* Material for the task:
-- ==== Sys2Proof/Certificates/Slice0/Obligations.lean ====
section
/-!
DEFINITION. The statements about the part, chapter by chapter of the spec. Every statement about a command says of which next state it ends
in; TEL_ALARM_SUMMARY and SMB_ALERT_N follow the alarm slots at the end of every command, and are left out of the frames for that reason.
-/

open Sys2Proof Sys2Proof.Machine

/-! The queue, reset, the alarm pin. -/

/-- One step runs the command at the front of the queue with the rest of the queue waiting; on an empty queue the part idles (log entry 1). -/
def Obligations.StepRunsTheFrontCommand : Prop :=
  (∀ (s : State) (c : Instr) (rest : List Instr), s.pending = c :: rest → step s = exec c { s with pending := rest }) ∧
    ∀ s : State, s.pending = [] → step s = .next s

/-- Register values that the field tables give after reset: the part code, the power limit of R568, the pacers, the wait of a migration, the
scheduler's limits, the telemetry settings and the Quipel time-outs; that nothing waits; and that memory and the alarm pin have the forms that
every step keeps. -/
def Obligations.ResetLeavesTheStatedValues : Prop :=
  (State.reset.pending = [] ∧ State.reset.get Reg.DEV_ID_PART_CODE = 3172 ∧ State.reset.get Reg.PWR_LIMIT_LIMIT_W = 700 ∧
     (∀ p : Fin 72, State.reset.get (Reg.FLD_PACER_CTRL_RATE_CODE p) = 75 ∧ State.reset.get (Reg.FLD_PACER_CTRL_FIXED_EN p) = 0 ∧
       State.reset.get (Reg.FLD_PACER_STATUS_RATE_CODE_ACTIVE p) = 75) ∧
     State.reset.get Reg.DEV_MIGRATE_CTRL_MIGRATE_WAIT_MS = 20 ∧
     State.reset.get Reg.SCH_CTRL_MAX_CONC = 1 ∧ State.reset.get Reg.SCH_CTRL_PREEMPT_EN = 1 ∧ State.reset.get Reg.SCH_CTRL_PREEMPT_100US = 50 ∧
     State.reset.get Reg.SCH_CTRL_GROUP_MS = 50 ∧ State.reset.get Reg.SCH_CTRL_HEAT_LIMIT_MS = 100 ∧
     State.reset.get Reg.TEL_CTRL_MARK_EN = 1 ∧ State.reset.get Reg.TEL_CTRL_HEAT_TRACE = 0 ∧ State.reset.get Reg.TEL_CTRL_LOG_MIN = 2 ∧
     State.reset.get Reg.TEL_CTRL_ALERT_LEVEL = 1 ∧ State.reset.get Reg.TEL_CTRL_EXPORT_MBPS = 100 ∧
     ∀ n : Fin 4, State.reset.get (Reg.QPL_TIMEOUT_TIMEOUT_US n) = 2000) ∧
  State.reset.AlarmsShown ∧ State.reset.MemoryCanonical

/-- R530, R557: whatever the command, a step leaves SMB_ALERT_N asserted exactly while an alarm at or above ALERT_LEVEL is held in a slot with
the output released, and TEL_ALARM_SUMMARY counting the slots as they are. -/
def Obligations.EveryStepShowsTheAlarms : Prop :=
  ∀ s t : State, s.AlarmsShown → step s = .next t → t.AlarmsShown

/-! Chapter 0 and 23: registers. -/

/-- R11, R12: a control core's write to a register of SEC, BRK, SCH, CFG or SEAM gives each bit what its access code says, and nothing else
changes; a write that meets a locked RWL field leaves the field and enters the audit log where that can be written. -/
def Obligations.CoreWritesFollowTheAccessCodes : Prop :=
  ∀ (s : State) (a v : Word) (b : Block) (i off : Nat) (r : RegRow),
    s.outOfReset = true → a.toNat % 4 = 0 → decodeAddr a.toNat = some (b, i, off) → regRow? a.toNat = some r →
    b = .sec ∨ b = .brk ∨ b = .sch ∨ b = .cfg ∨ b = .seam → breaksRange s b i off v.toNat = false →
    CompletesWith (.dcsRegisterWrite a 4 v) s fun t =>
      (∀ f ∈ r.fields, ∀ k, f.lo ≤ k → k ≤ f.hi →
        (t.rdN a.toNat).testBit k =
          match f.acc with
          | .ro | .wo => (s.rdN a.toNat).testBit k
          | .rw => v.toNat.testBit k
          | .w1c => (s.rdN a.toNat).testBit k && !v.toNat.testBit k
          | .w1s => (s.rdN a.toNat).testBit k || v.toNat.testBit k
          | .rwl => if s.nv.record.locked then (s.rdN a.toNat).testBit k else v.toNat.testBit k) ∧
      (hasLocked r = false ∨ s.nv.record.locked = false → OnlyRegs s t [a.toNat]) ∧
      (hasLocked r = true → s.nv.record.locked = true → s.auditOk = true → t.nv.auditNext = s.nv.auditNext + 1)

/-- R15, R540, R541: a control core's access that is no aligned word, finds no register, or meets the window of a Field that is off or retired
changes nothing but the record in DEV_DCS_ERR; and a refused or empty read answers zero. -/
def Obligations.AccessesWithoutEffectAreRecorded : Prop :=
  (∀ (s : State) (a v : Word) (size cause : Nat), s.outOfReset = true →
    ((size ≠ 4 ∨ a.toNat % 4 ≠ 0) ∧ cause = 1) ∨ (size = 4 ∧ a.toNat % 4 = 0 ∧ regRow? a.toNat = none ∧ cause = 0) →
    CompletesWith (.dcsRegisterWrite a size v) s fun t =>
      OnlyRegs s t [Reg.aDEV_DCS_ERR] ∧ t.get Reg.DEV_DCS_ERR_ADDR = a.toNat % 2 ^ 27 ∧ t.get Reg.DEV_DCS_ERR_WRITE = 1 ∧
        t.get Reg.DEV_DCS_ERR_FROM_MGMT = 0 ∧ t.get Reg.DEV_DCS_ERR_CAUSE = cause ∧ t.get Reg.DEV_DCS_ERR_SEEN = 1) ∧
  (∀ (s : State) (a v : Word) (p off : Nat) (r : RegRow), s.outOfReset = true → a.toNat % 4 = 0 →
    decodeAddr a.toNat = some (.fld, p, off) → regRow? a.toNat = some r → s.windowGone p = true →
    CompletesWith (.dcsRegisterWrite a 4 v) s fun t =>
      OnlyRegs s t [Reg.aDEV_DCS_ERR] ∧ t.get Reg.DEV_DCS_ERR_CAUSE = 2 ∧ t.get Reg.DEV_DCS_ERR_SEEN = 1) ∧
  (∀ (s : State) (req a : Nat), a % 4 ≠ 0 ∨ regRow? (s.readPlace (req == reqMgmt) a) = none → (s.dcsRead req a).2 = 0)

* Required work: All that should be written out is the stretch of lines above between the one holding "State.reset.AlarmsShown ∧ State.reset.MemoryCanonical" and the one holding "23: registers. -/", inclusive, exactly as given.

* Written response:
  State.reset.AlarmsShown ∧ State.reset.MemoryCanonical

/-- R530, R557: whatever the command, a step leaves SMB_ALERT_N asserted exactly while an alarm at or above ALERT_LEVEL is held in a slot with
the output released, and TEL_ALARM_SUMMARY counting the slots as they are. -/
def Obligations.EveryStepShowsTheAlarms : Prop :=
  ∀ s t : State, s.AlarmsShown → step s = .next t → t.AlarmsShown

/-! Chapter 0 and 23: registers. -/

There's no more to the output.